● **TRY IT**: Go to the line holding "Storage queues -/" in the entries below and write out exactly every line down to and including the line holding "(c : StorageEntry)".

Dataset items
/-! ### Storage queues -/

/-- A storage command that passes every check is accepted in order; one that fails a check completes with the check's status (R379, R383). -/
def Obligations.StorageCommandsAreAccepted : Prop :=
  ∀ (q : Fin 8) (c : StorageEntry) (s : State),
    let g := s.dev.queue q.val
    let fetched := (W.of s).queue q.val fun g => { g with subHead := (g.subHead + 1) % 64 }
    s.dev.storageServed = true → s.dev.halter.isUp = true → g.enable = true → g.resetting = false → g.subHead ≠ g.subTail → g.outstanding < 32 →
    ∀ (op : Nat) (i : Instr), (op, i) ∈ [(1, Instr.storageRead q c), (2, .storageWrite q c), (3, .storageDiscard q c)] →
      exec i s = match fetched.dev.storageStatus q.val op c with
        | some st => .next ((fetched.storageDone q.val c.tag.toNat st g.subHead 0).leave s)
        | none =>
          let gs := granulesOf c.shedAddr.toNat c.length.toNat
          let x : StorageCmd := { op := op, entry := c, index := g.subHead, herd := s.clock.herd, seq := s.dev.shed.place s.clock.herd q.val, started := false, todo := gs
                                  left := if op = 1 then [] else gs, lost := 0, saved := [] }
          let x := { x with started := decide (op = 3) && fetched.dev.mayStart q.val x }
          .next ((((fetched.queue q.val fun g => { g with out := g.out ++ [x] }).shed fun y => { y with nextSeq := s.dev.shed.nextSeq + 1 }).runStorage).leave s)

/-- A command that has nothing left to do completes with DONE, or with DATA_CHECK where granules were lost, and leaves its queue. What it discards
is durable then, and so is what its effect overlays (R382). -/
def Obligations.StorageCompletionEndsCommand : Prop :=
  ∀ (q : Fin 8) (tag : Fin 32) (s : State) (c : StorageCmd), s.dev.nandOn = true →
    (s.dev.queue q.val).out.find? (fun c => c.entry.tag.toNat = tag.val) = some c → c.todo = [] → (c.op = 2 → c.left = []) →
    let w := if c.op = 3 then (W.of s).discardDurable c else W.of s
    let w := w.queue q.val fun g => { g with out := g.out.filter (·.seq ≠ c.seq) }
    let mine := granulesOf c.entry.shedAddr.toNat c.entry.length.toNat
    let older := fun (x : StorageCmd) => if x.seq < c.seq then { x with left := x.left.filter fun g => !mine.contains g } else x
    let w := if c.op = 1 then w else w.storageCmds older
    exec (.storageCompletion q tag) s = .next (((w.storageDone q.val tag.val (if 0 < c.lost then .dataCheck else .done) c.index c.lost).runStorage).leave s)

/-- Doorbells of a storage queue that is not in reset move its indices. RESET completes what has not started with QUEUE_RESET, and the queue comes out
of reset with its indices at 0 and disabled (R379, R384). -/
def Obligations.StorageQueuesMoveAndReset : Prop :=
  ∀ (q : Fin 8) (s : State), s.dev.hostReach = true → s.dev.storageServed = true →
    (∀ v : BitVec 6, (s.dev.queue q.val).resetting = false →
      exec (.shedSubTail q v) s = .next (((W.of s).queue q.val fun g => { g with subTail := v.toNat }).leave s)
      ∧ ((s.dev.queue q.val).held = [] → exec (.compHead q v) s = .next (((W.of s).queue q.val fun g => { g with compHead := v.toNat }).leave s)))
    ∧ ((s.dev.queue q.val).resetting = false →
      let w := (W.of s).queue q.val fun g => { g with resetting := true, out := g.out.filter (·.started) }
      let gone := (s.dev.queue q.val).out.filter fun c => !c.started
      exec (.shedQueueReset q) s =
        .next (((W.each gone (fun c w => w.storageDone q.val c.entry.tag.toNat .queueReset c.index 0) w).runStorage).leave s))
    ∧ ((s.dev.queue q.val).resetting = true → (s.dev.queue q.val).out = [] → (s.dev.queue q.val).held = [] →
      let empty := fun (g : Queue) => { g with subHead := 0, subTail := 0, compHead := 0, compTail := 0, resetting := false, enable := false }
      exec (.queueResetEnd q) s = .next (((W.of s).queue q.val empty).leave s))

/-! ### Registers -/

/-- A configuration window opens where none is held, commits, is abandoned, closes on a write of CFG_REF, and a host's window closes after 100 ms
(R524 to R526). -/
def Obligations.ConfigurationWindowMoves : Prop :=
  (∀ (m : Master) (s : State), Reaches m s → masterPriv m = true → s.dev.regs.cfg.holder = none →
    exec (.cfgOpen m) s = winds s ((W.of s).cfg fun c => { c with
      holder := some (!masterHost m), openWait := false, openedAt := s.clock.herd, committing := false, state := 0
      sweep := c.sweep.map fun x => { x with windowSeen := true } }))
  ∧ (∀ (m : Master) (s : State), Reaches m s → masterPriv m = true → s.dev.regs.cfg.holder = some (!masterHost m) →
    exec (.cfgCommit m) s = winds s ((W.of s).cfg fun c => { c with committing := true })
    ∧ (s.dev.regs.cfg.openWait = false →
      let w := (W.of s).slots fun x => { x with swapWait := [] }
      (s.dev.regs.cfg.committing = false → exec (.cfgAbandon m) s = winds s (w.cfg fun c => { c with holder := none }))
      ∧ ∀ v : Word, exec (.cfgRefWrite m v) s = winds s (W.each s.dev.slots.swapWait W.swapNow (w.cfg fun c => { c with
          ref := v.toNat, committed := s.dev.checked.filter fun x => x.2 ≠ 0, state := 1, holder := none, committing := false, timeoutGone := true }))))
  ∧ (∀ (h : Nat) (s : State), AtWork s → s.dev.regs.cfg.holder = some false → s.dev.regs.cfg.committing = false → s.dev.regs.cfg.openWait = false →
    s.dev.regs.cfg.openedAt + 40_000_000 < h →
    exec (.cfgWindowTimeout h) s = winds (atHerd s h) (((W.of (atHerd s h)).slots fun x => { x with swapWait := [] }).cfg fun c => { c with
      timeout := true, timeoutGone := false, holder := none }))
* * *
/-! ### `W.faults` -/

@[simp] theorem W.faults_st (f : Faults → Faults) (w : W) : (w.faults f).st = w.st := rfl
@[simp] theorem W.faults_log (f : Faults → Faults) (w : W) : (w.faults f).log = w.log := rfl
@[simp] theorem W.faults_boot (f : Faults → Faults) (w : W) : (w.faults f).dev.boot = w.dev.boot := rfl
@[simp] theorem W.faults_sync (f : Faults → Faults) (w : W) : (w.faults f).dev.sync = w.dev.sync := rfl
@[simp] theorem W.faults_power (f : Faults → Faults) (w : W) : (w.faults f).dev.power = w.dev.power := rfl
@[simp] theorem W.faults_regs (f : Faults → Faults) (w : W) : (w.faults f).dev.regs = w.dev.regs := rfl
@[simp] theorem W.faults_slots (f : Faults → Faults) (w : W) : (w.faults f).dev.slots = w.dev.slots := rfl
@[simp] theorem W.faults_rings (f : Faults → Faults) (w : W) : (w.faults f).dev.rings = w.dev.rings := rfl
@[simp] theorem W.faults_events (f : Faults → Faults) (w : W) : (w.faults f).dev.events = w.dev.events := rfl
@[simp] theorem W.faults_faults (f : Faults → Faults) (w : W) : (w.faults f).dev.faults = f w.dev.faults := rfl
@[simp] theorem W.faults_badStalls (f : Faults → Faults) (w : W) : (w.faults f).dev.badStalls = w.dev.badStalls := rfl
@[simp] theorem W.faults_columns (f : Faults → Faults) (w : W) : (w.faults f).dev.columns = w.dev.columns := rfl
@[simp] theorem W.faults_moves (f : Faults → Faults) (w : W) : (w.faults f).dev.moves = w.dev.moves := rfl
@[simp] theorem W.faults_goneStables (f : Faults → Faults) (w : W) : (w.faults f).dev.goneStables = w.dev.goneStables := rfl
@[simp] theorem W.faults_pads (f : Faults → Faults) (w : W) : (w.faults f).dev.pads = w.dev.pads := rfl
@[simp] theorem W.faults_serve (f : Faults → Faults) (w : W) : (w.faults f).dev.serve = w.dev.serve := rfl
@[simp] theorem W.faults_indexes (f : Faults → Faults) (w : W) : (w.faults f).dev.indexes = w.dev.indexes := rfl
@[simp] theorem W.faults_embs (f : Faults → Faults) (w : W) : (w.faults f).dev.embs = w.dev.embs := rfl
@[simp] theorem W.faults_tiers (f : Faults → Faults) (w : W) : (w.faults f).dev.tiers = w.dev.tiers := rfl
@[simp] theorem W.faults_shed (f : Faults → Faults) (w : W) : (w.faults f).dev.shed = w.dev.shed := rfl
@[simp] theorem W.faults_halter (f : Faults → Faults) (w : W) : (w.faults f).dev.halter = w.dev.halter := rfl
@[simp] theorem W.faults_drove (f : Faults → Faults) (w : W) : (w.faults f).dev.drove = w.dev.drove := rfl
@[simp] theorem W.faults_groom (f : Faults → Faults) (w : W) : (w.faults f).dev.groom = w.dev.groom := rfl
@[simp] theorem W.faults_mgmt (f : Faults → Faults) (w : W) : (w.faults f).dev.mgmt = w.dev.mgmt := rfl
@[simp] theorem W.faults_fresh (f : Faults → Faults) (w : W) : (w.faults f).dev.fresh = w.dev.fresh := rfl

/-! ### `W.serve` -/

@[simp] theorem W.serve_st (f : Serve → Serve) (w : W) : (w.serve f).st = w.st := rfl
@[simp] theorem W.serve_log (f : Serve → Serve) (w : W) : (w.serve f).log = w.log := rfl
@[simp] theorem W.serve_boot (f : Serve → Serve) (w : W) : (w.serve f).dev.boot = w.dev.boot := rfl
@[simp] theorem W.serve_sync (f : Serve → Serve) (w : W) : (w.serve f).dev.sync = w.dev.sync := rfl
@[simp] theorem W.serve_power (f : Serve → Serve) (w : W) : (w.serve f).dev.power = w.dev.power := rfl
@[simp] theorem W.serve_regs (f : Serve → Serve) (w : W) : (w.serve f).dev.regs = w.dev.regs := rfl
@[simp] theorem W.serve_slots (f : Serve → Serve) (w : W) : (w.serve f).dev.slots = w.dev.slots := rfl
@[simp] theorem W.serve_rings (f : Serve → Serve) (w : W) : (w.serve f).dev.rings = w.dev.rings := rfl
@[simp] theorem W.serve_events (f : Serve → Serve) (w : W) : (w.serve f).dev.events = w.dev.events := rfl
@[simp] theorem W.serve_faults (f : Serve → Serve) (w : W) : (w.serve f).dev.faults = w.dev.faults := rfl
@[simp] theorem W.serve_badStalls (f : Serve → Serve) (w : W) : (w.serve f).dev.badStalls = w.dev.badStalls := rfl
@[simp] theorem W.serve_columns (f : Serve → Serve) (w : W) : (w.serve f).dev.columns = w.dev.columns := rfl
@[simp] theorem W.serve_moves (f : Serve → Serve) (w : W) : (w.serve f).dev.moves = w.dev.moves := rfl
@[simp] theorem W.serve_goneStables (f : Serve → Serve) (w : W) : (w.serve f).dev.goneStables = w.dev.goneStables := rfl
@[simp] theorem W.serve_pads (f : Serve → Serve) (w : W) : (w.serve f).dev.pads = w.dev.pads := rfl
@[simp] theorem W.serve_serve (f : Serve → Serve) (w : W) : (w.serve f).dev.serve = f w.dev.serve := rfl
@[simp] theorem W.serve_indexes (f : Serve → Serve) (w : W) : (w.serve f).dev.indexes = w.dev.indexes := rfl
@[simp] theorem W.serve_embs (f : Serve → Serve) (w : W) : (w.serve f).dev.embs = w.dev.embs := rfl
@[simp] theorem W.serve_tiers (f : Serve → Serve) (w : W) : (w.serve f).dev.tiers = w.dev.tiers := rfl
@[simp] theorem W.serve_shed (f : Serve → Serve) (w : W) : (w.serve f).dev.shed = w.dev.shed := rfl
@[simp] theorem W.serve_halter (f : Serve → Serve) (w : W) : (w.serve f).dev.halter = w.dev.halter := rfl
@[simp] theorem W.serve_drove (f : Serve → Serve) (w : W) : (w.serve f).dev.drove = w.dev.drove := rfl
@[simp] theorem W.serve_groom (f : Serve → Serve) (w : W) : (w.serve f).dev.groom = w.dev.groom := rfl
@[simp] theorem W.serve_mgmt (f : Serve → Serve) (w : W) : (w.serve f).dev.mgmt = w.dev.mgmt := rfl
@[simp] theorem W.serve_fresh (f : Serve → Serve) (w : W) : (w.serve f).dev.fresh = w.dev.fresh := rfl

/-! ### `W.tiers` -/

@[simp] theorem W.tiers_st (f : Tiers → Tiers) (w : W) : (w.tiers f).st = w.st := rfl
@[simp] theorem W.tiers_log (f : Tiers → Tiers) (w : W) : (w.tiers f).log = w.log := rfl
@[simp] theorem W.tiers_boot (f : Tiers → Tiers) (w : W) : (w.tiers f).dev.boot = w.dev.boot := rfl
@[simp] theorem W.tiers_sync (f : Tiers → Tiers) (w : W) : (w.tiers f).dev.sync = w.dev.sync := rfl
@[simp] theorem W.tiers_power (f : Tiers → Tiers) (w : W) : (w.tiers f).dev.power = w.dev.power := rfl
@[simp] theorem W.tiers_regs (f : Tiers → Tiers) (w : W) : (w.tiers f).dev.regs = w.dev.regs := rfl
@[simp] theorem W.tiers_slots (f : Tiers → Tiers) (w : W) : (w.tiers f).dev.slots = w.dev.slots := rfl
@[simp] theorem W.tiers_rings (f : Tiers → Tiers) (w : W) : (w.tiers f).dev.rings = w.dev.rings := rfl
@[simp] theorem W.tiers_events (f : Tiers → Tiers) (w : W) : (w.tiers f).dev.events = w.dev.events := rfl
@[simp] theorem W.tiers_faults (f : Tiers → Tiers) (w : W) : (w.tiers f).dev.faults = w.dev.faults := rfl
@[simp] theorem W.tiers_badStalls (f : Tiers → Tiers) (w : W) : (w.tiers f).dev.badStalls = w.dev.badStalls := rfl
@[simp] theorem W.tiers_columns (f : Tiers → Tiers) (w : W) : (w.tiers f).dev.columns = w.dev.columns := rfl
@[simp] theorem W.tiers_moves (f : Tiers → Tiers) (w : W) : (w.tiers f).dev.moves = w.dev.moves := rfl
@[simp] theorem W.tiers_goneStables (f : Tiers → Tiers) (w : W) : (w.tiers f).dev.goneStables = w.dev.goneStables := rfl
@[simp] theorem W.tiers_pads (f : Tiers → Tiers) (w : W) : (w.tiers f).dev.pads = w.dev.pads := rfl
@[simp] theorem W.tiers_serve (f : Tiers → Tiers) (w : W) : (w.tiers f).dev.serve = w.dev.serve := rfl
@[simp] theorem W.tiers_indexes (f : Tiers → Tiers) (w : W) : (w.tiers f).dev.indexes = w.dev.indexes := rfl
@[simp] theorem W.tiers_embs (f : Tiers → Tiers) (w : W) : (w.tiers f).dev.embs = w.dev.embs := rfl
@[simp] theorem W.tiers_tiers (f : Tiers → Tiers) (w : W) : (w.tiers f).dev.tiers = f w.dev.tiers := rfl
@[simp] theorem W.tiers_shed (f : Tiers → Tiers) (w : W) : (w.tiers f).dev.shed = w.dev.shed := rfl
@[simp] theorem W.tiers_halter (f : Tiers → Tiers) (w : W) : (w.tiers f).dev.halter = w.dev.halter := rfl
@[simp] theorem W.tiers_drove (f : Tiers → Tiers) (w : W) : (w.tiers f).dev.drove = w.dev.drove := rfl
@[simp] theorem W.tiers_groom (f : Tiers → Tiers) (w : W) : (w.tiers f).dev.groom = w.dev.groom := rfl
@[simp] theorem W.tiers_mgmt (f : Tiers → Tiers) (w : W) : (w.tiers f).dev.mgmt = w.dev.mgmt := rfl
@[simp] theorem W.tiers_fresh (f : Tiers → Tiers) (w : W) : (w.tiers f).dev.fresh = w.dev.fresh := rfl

● **COMPLETED EXERCISE**:
/-! ### Storage queues -/

/-- A storage command that passes every check is accepted in order; one that fails a check completes with the check's status (R379, R383). -/
def Obligations.StorageCommandsAreAccepted : Prop :=
  ∀ (q : Fin 8) (c : StorageEntry) (s : State),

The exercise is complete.